Too often, data governance is seen as IT’s responsibility. But IT is only the data custodian – the whole business owns the data. Like HR, finance or operations, data is driven by business functions and should be treated as such.

The challenge is that, unlike some other business processes, the benefits of data governance can be indirect and hard to quantify. The company may not be able to say exactly how much better the business runs because of improved metadata management or lineage – but the impact is real.

Better governance leads to better data quality. That, in turn, leads to less rework, lower risk, fewer errors and more trust in decision-making.

The need for governance has never been more urgent – especially as organisations move towards AI, and self-service analytics.

For AI to deliver value, clean, organised, well-understood data is required. The phrase “garbage in, garbage out” still holds. Governance is what underpins the people and process elements of data quality – beyond just running a few tools.

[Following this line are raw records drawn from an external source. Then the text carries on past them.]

/-- Neg by the operand's state (R162). -/
theorem negOp_eq (v : Dec) :
    negOp v = if v.state = 0 then ⟨v.coef, v.exp, 1⟩ else if v.state = 1 then ⟨v.coef, v.exp, 0⟩ else v := by
  cases he : v.isError with
  | true =>
    rw [Dec.isError_iff] at he
    have h0 : v.state ≠ 0 := fun h => by simp [h] at he
    have h1 : v.state ≠ 1 := fun h => by simp [h] at he
    rw [if_neg h0, if_neg h1, negOp_of_isError (v.isError_iff.2 he)]
  | false =>
    rw [negOp_of_finite he, Dec.toggle]
    rcases Dec.state_of_not_isError he with h | h <;> simp [h, Dec.positive, Dec.negative]

/-- Neg is its own inverse (R163). -/
theorem negOp_negOp (v : Dec) : negOp (negOp v) = v := by
  cases he : v.isError with
  | true => rw [negOp_of_isError he, negOp_of_isError he]
  | false => rw [negOp_of_finite he, negOp_of_finite (Dec.toggle_isError he), Dec.toggle_toggle]

/-! ### The operation Sqrt -/

theorem Dec.isNeg_iff (v : Dec) : v.isNeg = true ↔ v.state = 1 :=
  beq_iff_eq

/-- The root of a radicand at most 38 places wider than a coefficient is a coefficient, and the floor root (R164). -/
theorem sqrtRoot_spec (c : Coef) (e : ℕ) {r : Dec}
    (h : r = Dec.ofNat (isqrt (c.toNat * 10 ^ (38 - e))) 19 Dec.positive) :
    r.exp = 19 ∧ r.state = 0 ∧ r.coef.toNat * r.coef.toNat ≤ c.toNat * 10 ^ (38 - e) ∧
      c.toNat * 10 ^ (38 - e) < (r.coef.toNat + 1) * (r.coef.toNat + 1) := by
  have fits : c.toNat * 10 ^ (38 - e) < 2 ^ 256 := radicand_lt _ _ (Nat.sub_le _ _)
  obtain ⟨lower, upper⟩ := isqrt_spec fits
  rw [h, Dec.ofNat_coef_toNat (isqrt_lt fits)]
  exact ⟨rfl, rfl, lower, upper⟩

/-! ### The operation PowInt -/

/-- The power of an error value is that value (R170). -/
theorem powOp_of_isError {x : Dec} (h : x.isError = true) (n : ℤ) : powOp x n = x :=
  if_pos h

/-- For an exponent that is not negative PowInt is the recursion on naturals, its error test included (R170). -/
theorem powOp_natCast (x : Dec) (n : ℕ) : powOp x n = powNat Config.nBits x n := by
  cases h : x.isError with
  | true => simp [powOp_of_isError h, powNat, h]
  | false => simp [powOp, h]

theorem powOp_zero {x : Dec} (h : x.isError = false) : powOp x 0 = ⟨1, 0, 0⟩ := by
  rw [← Nat.cast_zero, powOp_natCast]
  simp [powNat, h, Dec.one, Dec.positive]

theorem powOp_one {x : Dec} (h : x.isError = false) : powOp x 1 = x := by
  rw [← Nat.cast_one, powOp_natCast]
  simp [powNat, h]

/-- From exponent 2 on PowInt squares the base and halves the exponent, with a trailing multiply for an odd one
(R170). -/
theorem powOp_square {x : Dec} (h : x.isError = false) {n : ℤ} (h2 : 2 ≤ n) (hn : n < 2 ^ 63) :
    powOp x n = if n % 2 = 0 then powOp (mulOp x x) (n / 2) else mulOp (powOp (mulOp x x) (n / 2)) x := by
  lift n to ℕ using by omega
  norm_cast at h2 hn ⊢
  rw [powOp_natCast, powOp_natCast, powNat_level x n h h2 hn]

/-- The most negative exponent gives Overflow (R170). -/
theorem powOp_min {x : Dec} (h : x.isError = false) : powOp x (-(2 ^ 63)) = ⟨0, 0, 3⟩ := by
  simp [powOp, h, Dec.err, Dec.overflow]

/-- Every other negative exponent gives the reciprocal of the power (R170). -/
theorem powOp_of_neg {x : Dec} (h : x.isError = false) {n : ℤ} (hneg : n < 0) (hmin : n ≠ -(2 ^ 63)) :
    powOp x n = divOp ⟨1, 0, 0⟩ (powOp x (-n)) := by
  have hcast : -n = (n.natAbs : ℤ) := by omega
  rw [hcast, powOp_natCast, powOp, h, if_neg Bool.false_ne_true, if_pos hneg, if_neg hmin]
  rfl

end Sys2Proof

namespace Sys2Proof.Machine

/-! ### ABS, NEG, SQRT and POWI on a clean block -/

/-- On a clean block with a well-formed VA, ABS writes Abs of VA to VQ (R161). -/
theorem exec_abs {s : State} (hs : s.Clean) (hw : s.va.wf = true) :
    exec .abs s = .next { s with vq := absOp s.va } := by
  rw [exec, execAbs, hw]
  exact commandFrame_ready hs

/-- On a clean block with a well-formed VA, NEG writes Neg of VA to VQ (R163). -/
theorem exec_neg {s : State} (hs : s.Clean) (hw : s.va.wf = true) :
    exec .neg s = .next { s with vq := negOp s.va } := by
  rw [exec, execNeg, hw]
  exact commandFrame_ready hs

/-- On a clean block with a well-formed VA, SQRT writes Sqrt of VA to VQ (R167). -/
theorem exec_sqrt {s : State} (hs : s.Clean) (hw : s.va.wf = true) :
    exec .sqrt s = .next { s with vq := sqrtOp s.va } := by
  rw [exec, execSqrt, hw]
  exact commandFrame_ready hs

/-- On a clean block with a well-formed VA, POWI writes PowInt of VA and N to VQ (R171). -/
theorem exec_powi {s : State} (hs : s.Clean) (hw : s.va.wf = true) :
    exec .powi s = .next { s with vq := powOp s.va (sint s.n) } := by
  rw [exec, execPowi, hw]
  exact commandFrame_ready hs

/-- Settles O49: each special case of Sqrt is one case of the chain, and the root of the last one is the floor root
because the radicand is below `2^256`. -/
theorem sqrtIsFloorRoot : Obligations.SqrtIsFloorRoot := by
  intro s hs hw
  refine ⟨_, exec_sqrt hs hw, ?_⟩
  simp only [← Dec.isError_iff, ← Dec.isZero_iff_coef, ← Dec.isNeg_iff]
  rcases sqrtOp_cases s.va with ⟨error, e⟩ | ⟨finite, zero, e⟩ | ⟨finite, nonzero, neg, e⟩ |
    ⟨finite, nonzero, nonneg, unit, e⟩ | ⟨finite, nonzero, nonneg, other, e⟩
  · rwa [if_pos error]
  · simp only [finite, zero, Bool.false_eq_true, if_false, if_true]
    exact e
  · simp only [finite, nonzero, neg, Bool.false_eq_true, if_false, if_true]
    exact e
  · simp only [finite, nonzero, nonneg, unit, Bool.false_eq_true, if_false, if_true]
    exact e
  · simpa only [finite, nonzero, nonneg, other, Bool.false_eq_true, if_false] using sqrtRoot_spec _ _ e

/-- Settles O51: POWI is one command frame around PowInt, and each case of the rule is one lemma about
PowInt. -/
theorem powiFollowsTheRecursion : Obligations.PowiFollowsTheRecursion := by
  refine ⟨fun s hs hw => exec_powi hs hw, fun x n _ hmax => ?_⟩
  cases he : x.isError with
  | true => rw [if_pos rfl, powOp_of_isError he]
  | false =>
    rw [if_neg Bool.false_ne_true]
    split_ifs with hmin hneg h0 h1 heven
    · rw [hmin, powOp_min he]
    · exact powOp_of_neg he hneg hmin
    · rw [h0, powOp_zero he]
    · rw [h1, powOp_one he]
    · rw [powOp_square he (by omega) (by omega), if_pos heven]
    · rw [powOp_square he (by omega) (by omega), if_neg heven]

/-- Settles O47: Abs by the error test. -/
theorem absClearsTheSign : Obligations.AbsClearsTheSign := by
  intro s hs hw
  rw [exec_abs hs hw]
  simp only [← Dec.isError_iff]
  cases he : s.va.isError with
  | true => rw [if_pos rfl, absOp_of_isError he]
  | false => rw [if_neg Bool.false_ne_true, absOp_of_finite he, Dec.positive]

/-- Settles O48: Neg by the operand's state, and a second NEG, whose operand is well-formed, undoes the first. -/
theorem negTogglesTheSign : Obligations.NegTogglesTheSign := by
  intro s hs hw
  refine ⟨_, exec_neg hs hw, negOp_eq _, ?_⟩
  have again := exec_neg (s := { s with va := negOp s.va }) hs (negOp_wf hw)
  rwa [negOp_negOp] at again

end Sys2Proof.Machine

/-! ## The rounder (spec/45_rounding.md)

Each mode's increment condition (R183), and what the eight commands deliver where digits are dropped (R180). -/

namespace Sys2Proof

/-- The rounding command of each mode (R184 to R191). -/
def RoundMode.instr (p : ℕ) : RoundMode → Instr
  | .down => .rdown p
  | .up => .rup p
  | .towardZero => .rtz p
  | .awayFromZero => .rafz p
  | .halfTowardZero => .rhtz p
  | .halfAwayFromZero => .rhafz p
  | .bank => .rbank p
  | .trunc => .trunc p

/-! ### The increment condition -/

section
variable (q r f : ℕ) (negative : Bool)

theorem roundInc_down : roundInc .down q r f negative = true ↔ negative = true ∧ 0 < r := by
  rw [roundInc, Bool.and_eq_true, decide_eq_true_iff]

theorem roundInc_up : roundInc .up q r f negative = true ↔ negative = false ∧ 0 < r := by
  rw [roundInc, Bool.and_eq_true, Bool.not_eq_true', decide_eq_true_iff]

theorem roundInc_towardZero : roundInc .towardZero q r f negative = true ↔ False :=
  iff_of_false Bool.false_ne_true id

theorem roundInc_awayFromZero : roundInc .awayFromZero q r f negative = true ↔ 0 < r :=
  decide_eq_true_iff

theorem roundInc_halfTowardZero : roundInc .halfTowardZero q r f negative = true ↔ f / 2 < r :=
  decide_eq_true_iff

theorem roundInc_halfAwayFromZero : roundInc .halfAwayFromZero q r f negative = true ↔ f / 2 ≤ r :=
  decide_eq_true_iff

theorem roundInc_bank : roundInc .bank q r f negative = true ↔ f / 2 < r ∨ (r = f / 2 ∧ q % 2 = 1) :=
  decide_eq_true_iff

theorem roundInc_trunc : roundInc .trunc q r f negative = true ↔ False :=
  iff_of_false Bool.false_ne_true id

end

/-- A finite value that is not Negative is Positive (R23, R24). -/
theorem Dec.isNeg_eq_false_iff {v : Dec} (h : v.isError = false) : v.isNeg = false ↔ v.state = 0 := by
  rw [Bool.eq_false_iff, ne_eq, Dec.isNeg_iff]
  rcases Dec.state_of_not_isError h with e | e <;> rw [e] <;> decide
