/-! `State.backToTickStart` -/

@[simp] theorem State.backToTickStart_cfg (s : State) : (s.backToTickStart).cfg = s.cfg := rfl
@[simp] theorem State.backToTickStart_load (s : State) : (s.backToTickStart).load = s.load := rfl
@[simp] theorem State.backToTickStart_mio (s : State) : (s.backToTickStart).mio = s.mio := rfl
@[simp] theorem State.backToTickStart_voices (s : State) : (s.backToTickStart).voices = s.voices := rfl
@[simp] theorem State.backToTickStart_video (s : State) : (s.backToTickStart).video = s.video := rfl
@[simp] theorem State.backToTickStart_tilt (s : State) : (s.backToTickStart).tilt = s.tilt := rfl
@[simp] theorem State.backToTickStart_coin (s : State) : (s.backToTickStart).coin = s.coin := rfl
@[simp] theorem State.backToTickStart_power (s : State) : (s.backToTickStart).power = s.power := rfl
@[simp] theorem State.backToTickStart_det (s : State) : (s.backToTickStart).det = s.det := rfl
@[simp] theorem State.backToTickStart_orch_phase (s : State) : (s.backToTickStart).orch.phase = .tickStart := rfl
@[simp] theorem State.backToTickStart_orch_bandJ (s : State) : (s.backToTickStart).orch.bandJ = s.orch.bandJ := rfl
@[simp] theorem State.backToTickStart_orch_tickT0 (s : State) : (s.backToTickStart).orch.tickT0 = s.orch.tickT0 := rfl
@[simp] theorem State.backToTickStart_orch_fault (s : State) : (s.backToTickStart).orch.fault = s.orch.fault := rfl
@[simp] theorem State.backToTickStart_orch_hostOp (s : State) : (s.backToTickStart).orch.hostOp = false := rfl
@[simp] theorem State.backToTickStart_orch_cutDue (s : State) : (s.backToTickStart).orch.cutDue = s.orch.cutDue := rfl
@[simp] theorem State.backToTickStart_env_inputs (s : State) : (s.backToTickStart).env.inputs = s.env.inputs := rfl
@[simp] theorem State.backToTickStart_env_platform (s : State) : (s.backToTickStart).env.platform = s.env.platform := rfl
@[simp] theorem State.backToTickStart_env_agent (s : State) : (s.backToTickStart).env.agent = s.env.agent := rfl
@[simp] theorem State.backToTickStart_env_status (s : State) : (s.backToTickStart).env.status = s.env.st.getLastD .ok := rfl
@[simp] theorem State.backToTickStart_env_st (s : State) : (s.backToTickStart).env.st = s.env.st := rfl
@[simp] theorem State.backToTickStart_env_reply (s : State) : (s.backToTickStart).env.reply = s.env.reply := rfl
@[simp] theorem State.backToTickStart_env_trace (s : State) : (s.backToTickStart).env.trace = s.env.trace := rfl
@[simp] theorem State.backToTickStart_env_mark (s : State) : (s.backToTickStart).env.mark = s.env.mark := rfl
@[simp] theorem State.backToTickStart_env_draws (s : State) : (s.backToTickStart).env.draws = s.env.draws := rfl

/-! `State.runCpu` -/

@[simp] theorem State.runCpu_cfg (s : State) : (s.runCpu).cfg = s.cfg := rfl
@[simp] theorem State.runCpu_load (s : State) : (s.runCpu).load = s.load := rfl
@[simp] theorem State.runCpu_mio (s : State) : (s.runCpu).mio = s.mio := rfl
@[simp] theorem State.runCpu_voices (s : State) : (s.runCpu).voices = s.voices := rfl
@[simp] theorem State.runCpu_video (s : State) : (s.runCpu).video = s.video := rfl
@[simp] theorem State.runCpu_tilt (s : State) : (s.runCpu).tilt = s.tilt := rfl
@[simp] theorem State.runCpu_coin (s : State) : (s.runCpu).coin = s.coin := rfl
@[simp] theorem State.runCpu_power (s : State) : (s.runCpu).power = s.power := rfl
@[simp] theorem State.runCpu_det (s : State) : (s.runCpu).det = s.det := rfl
@[simp] theorem State.runCpu_orch_phase (s : State) : (s.runCpu).orch.phase = .cpuExec := rfl
@[simp] theorem State.runCpu_orch_bandJ (s : State) : (s.runCpu).orch.bandJ = s.orch.bandJ := rfl
@[simp] theorem State.runCpu_orch_tickT0 (s : State) : (s.runCpu).orch.tickT0 = s.orch.tickT0 := rfl
@[simp] theorem State.runCpu_orch_fault (s : State) : (s.runCpu).orch.fault = s.orch.fault := rfl
@[simp] theorem State.runCpu_orch_hostOp (s : State) : (s.runCpu).orch.hostOp = s.orch.hostOp := rfl
@[simp] theorem State.runCpu_orch_cutDue (s : State) : (s.runCpu).orch.cutDue = s.orch.cutDue := rfl
@[simp] theorem State.runCpu_env_inputs (s : State) : (s.runCpu).env.inputs = s.env.inputs := rfl
@[simp] theorem State.runCpu_env_platform (s : State) : (s.runCpu).env.platform = s.env.platform := rfl
@[simp] theorem State.runCpu_env_agent (s : State) : (s.runCpu).env.agent = s.env.agent := rfl
@[simp] theorem State.runCpu_env_status (s : State) : (s.runCpu).env.status = s.env.status := rfl
@[simp] theorem State.runCpu_env_st (s : State) : (s.runCpu).env.st = s.env.st := rfl
@[simp] theorem State.runCpu_env_reply (s : State) : (s.runCpu).env.reply = s.env.reply := rfl
@[simp] theorem State.runCpu_env_trace (s : State) : (s.runCpu).env.trace = s.env.trace ++ [.cpuExecute s.cfg.orch.cpuBudget] := rfl
@[simp] theorem State.runCpu_env_mark (s : State) : (s.runCpu).env.mark = s.env.mark := rfl
@[simp] theorem State.runCpu_env_draws (s : State) : (s.runCpu).env.draws = s.env.draws := rfl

Likewise, in the world of self-service business intelligence, if people don’t know what data exists, where to find it, or how to interpret it, they’re unlikely to use it effectively. That’s where a good data catalogue, supported by governance, becomes essential. It helps make relationships visible, builds trust, and lets people get on with their work without second-guessing the numbers.

Making it work in the real world

This approach isn’t about creating a new department or forcing change on an already stretched team. It’s about surfacing what’s already happening, giving it structure and aligning it to business goals.

Done well, governance becomes part of the organisation’s culture – embedded in everyday operations and decision-making, not bolted on after the fact. It supports transformation, enables innovation and helps people do their jobs better.

And most importantly, it reminds us that data governance isn’t really about the data. It’s about the people who work with it.